EXERCISE DETAILS:
In the records that follow, find the line with "list, [0xNN,0xNN]. -/"; from there, retype every line exactly through the line with "mnemonic .readCapacitance ++", which also belongs to the answer.

EXERCISE DATA:
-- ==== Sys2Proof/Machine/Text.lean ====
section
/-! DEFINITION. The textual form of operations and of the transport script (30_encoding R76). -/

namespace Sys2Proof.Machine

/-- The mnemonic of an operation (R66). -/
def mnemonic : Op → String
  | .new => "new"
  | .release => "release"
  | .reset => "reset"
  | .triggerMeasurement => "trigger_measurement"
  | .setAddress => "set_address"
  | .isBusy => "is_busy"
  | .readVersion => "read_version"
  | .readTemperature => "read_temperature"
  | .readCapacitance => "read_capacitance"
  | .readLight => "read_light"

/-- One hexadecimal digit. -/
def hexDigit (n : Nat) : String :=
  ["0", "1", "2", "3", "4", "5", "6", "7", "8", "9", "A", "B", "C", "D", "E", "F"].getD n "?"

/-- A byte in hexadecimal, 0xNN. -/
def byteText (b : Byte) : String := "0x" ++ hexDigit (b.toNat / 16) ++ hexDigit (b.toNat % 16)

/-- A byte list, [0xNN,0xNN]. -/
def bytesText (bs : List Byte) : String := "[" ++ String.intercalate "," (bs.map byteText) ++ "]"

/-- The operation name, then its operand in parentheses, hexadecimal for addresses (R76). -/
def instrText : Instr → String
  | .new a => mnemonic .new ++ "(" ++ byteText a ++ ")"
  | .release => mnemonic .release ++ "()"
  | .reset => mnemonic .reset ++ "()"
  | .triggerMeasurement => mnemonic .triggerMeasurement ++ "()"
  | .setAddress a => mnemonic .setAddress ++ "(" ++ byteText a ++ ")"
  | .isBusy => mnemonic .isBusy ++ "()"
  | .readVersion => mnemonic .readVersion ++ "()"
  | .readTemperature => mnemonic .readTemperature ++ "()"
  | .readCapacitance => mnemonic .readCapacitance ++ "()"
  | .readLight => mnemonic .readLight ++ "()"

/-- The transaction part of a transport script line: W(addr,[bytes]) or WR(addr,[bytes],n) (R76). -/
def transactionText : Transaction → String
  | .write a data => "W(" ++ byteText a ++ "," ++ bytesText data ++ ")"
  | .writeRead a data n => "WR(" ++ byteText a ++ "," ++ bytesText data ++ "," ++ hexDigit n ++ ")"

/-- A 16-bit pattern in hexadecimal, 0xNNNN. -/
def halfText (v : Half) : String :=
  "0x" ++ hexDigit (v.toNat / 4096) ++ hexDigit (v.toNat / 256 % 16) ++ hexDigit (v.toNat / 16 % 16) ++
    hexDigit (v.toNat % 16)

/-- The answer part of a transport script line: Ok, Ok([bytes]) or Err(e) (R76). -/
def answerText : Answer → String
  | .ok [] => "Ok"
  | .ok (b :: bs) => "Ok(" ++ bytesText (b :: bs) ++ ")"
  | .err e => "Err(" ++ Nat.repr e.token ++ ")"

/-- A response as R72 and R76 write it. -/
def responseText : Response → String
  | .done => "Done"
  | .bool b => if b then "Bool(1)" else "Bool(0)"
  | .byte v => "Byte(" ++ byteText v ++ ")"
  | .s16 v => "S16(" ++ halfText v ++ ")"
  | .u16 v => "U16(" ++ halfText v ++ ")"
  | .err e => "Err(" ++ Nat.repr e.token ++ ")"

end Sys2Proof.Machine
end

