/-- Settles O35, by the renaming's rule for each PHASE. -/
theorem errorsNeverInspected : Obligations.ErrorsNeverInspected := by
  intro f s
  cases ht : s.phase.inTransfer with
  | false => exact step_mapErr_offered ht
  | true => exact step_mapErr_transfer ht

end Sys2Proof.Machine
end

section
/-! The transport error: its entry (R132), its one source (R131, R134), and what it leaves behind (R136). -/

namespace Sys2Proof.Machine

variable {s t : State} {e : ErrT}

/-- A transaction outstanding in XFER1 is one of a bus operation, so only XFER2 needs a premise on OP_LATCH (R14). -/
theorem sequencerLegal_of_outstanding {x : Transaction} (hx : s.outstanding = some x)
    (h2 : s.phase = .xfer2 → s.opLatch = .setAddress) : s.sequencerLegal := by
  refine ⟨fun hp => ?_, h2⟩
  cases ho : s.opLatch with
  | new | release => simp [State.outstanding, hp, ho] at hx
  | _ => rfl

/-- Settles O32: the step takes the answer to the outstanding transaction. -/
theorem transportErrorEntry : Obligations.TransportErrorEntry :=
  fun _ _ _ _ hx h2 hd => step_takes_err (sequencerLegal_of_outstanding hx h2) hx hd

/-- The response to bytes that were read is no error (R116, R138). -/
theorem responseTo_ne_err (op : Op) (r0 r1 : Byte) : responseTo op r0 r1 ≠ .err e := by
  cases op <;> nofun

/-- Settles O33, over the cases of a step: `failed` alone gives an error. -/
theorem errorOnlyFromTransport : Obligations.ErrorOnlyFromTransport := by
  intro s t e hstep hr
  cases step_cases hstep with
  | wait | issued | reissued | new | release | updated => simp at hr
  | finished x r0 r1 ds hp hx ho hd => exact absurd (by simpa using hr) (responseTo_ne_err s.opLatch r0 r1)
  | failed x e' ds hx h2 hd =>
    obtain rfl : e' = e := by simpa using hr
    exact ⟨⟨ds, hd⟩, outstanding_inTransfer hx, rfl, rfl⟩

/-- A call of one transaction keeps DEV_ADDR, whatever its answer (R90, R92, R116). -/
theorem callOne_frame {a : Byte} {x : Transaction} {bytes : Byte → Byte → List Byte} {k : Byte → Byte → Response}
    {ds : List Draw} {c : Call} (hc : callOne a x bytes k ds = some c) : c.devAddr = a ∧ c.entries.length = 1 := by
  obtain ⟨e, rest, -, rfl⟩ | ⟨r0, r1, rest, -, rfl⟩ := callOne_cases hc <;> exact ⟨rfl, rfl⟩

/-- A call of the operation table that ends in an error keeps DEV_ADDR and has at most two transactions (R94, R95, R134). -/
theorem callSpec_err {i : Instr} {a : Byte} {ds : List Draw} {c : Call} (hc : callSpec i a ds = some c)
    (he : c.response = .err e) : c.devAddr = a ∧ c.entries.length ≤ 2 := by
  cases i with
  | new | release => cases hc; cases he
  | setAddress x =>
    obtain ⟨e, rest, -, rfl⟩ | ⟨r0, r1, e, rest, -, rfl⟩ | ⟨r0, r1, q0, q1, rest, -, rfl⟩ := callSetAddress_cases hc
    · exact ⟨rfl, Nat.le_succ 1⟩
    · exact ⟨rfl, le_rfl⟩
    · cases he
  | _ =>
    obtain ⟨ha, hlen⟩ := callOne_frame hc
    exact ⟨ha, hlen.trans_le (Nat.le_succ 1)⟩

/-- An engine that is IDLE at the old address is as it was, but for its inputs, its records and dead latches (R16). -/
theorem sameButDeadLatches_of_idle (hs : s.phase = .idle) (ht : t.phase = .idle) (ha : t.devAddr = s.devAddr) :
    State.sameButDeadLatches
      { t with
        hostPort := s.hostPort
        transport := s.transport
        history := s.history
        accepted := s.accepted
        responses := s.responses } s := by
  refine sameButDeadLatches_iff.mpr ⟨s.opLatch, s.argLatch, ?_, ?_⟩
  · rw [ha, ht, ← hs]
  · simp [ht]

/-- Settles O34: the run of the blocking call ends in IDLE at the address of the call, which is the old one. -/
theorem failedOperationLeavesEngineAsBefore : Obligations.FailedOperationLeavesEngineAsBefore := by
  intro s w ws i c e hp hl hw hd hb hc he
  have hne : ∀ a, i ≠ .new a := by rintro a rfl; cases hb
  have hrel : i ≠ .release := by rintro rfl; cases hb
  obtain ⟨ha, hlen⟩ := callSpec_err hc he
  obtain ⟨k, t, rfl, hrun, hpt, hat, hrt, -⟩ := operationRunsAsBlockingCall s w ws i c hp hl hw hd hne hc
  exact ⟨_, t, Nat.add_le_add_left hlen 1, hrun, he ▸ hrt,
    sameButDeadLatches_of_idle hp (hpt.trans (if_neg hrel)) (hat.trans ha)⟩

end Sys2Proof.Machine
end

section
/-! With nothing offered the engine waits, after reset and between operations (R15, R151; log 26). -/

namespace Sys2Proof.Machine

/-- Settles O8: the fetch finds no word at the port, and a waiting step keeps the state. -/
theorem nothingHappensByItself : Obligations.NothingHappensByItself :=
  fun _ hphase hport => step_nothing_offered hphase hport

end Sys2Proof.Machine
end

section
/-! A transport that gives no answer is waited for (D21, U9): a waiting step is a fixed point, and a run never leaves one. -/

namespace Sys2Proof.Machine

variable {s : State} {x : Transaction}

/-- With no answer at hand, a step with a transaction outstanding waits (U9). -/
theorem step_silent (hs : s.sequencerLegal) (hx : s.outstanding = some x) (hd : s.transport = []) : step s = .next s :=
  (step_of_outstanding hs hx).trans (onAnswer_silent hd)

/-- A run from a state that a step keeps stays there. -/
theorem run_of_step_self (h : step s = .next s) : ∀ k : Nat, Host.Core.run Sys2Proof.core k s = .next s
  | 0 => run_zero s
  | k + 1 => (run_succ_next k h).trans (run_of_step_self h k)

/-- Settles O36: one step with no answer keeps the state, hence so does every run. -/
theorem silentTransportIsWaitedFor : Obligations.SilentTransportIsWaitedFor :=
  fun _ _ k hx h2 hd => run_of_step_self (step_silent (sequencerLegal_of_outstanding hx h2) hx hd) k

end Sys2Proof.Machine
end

SOLUTION TO THIS EXERCISE:
/-- A byte list, [0xNN,0xNN]. -/
def bytesText (bs : List Byte) : String := "[" ++ String.intercalate "," (bs.map byteText) ++ "]"

/-- The operation name, then its operand in parentheses, hexadecimal for addresses (R76). -/
def instrText : Instr → String
  | .new a => mnemonic .new ++ "(" ++ byteText a ++ ")"
  | .release => mnemonic .release ++ "()"
  | .reset => mnemonic .reset ++ "()"
  | .triggerMeasurement => mnemonic .triggerMeasurement ++ "()"
  | .setAddress a => mnemonic .setAddress ++ "(" ++ byteText a ++ ")"
  | .isBusy => mnemonic .isBusy ++ "()"
  | .readVersion => mnemonic .readVersion ++ "()"
  | .readTemperature => mnemonic .readTemperature ++ "()"
  | .readCapacitance => mnemonic .readCapacitance ++ "()"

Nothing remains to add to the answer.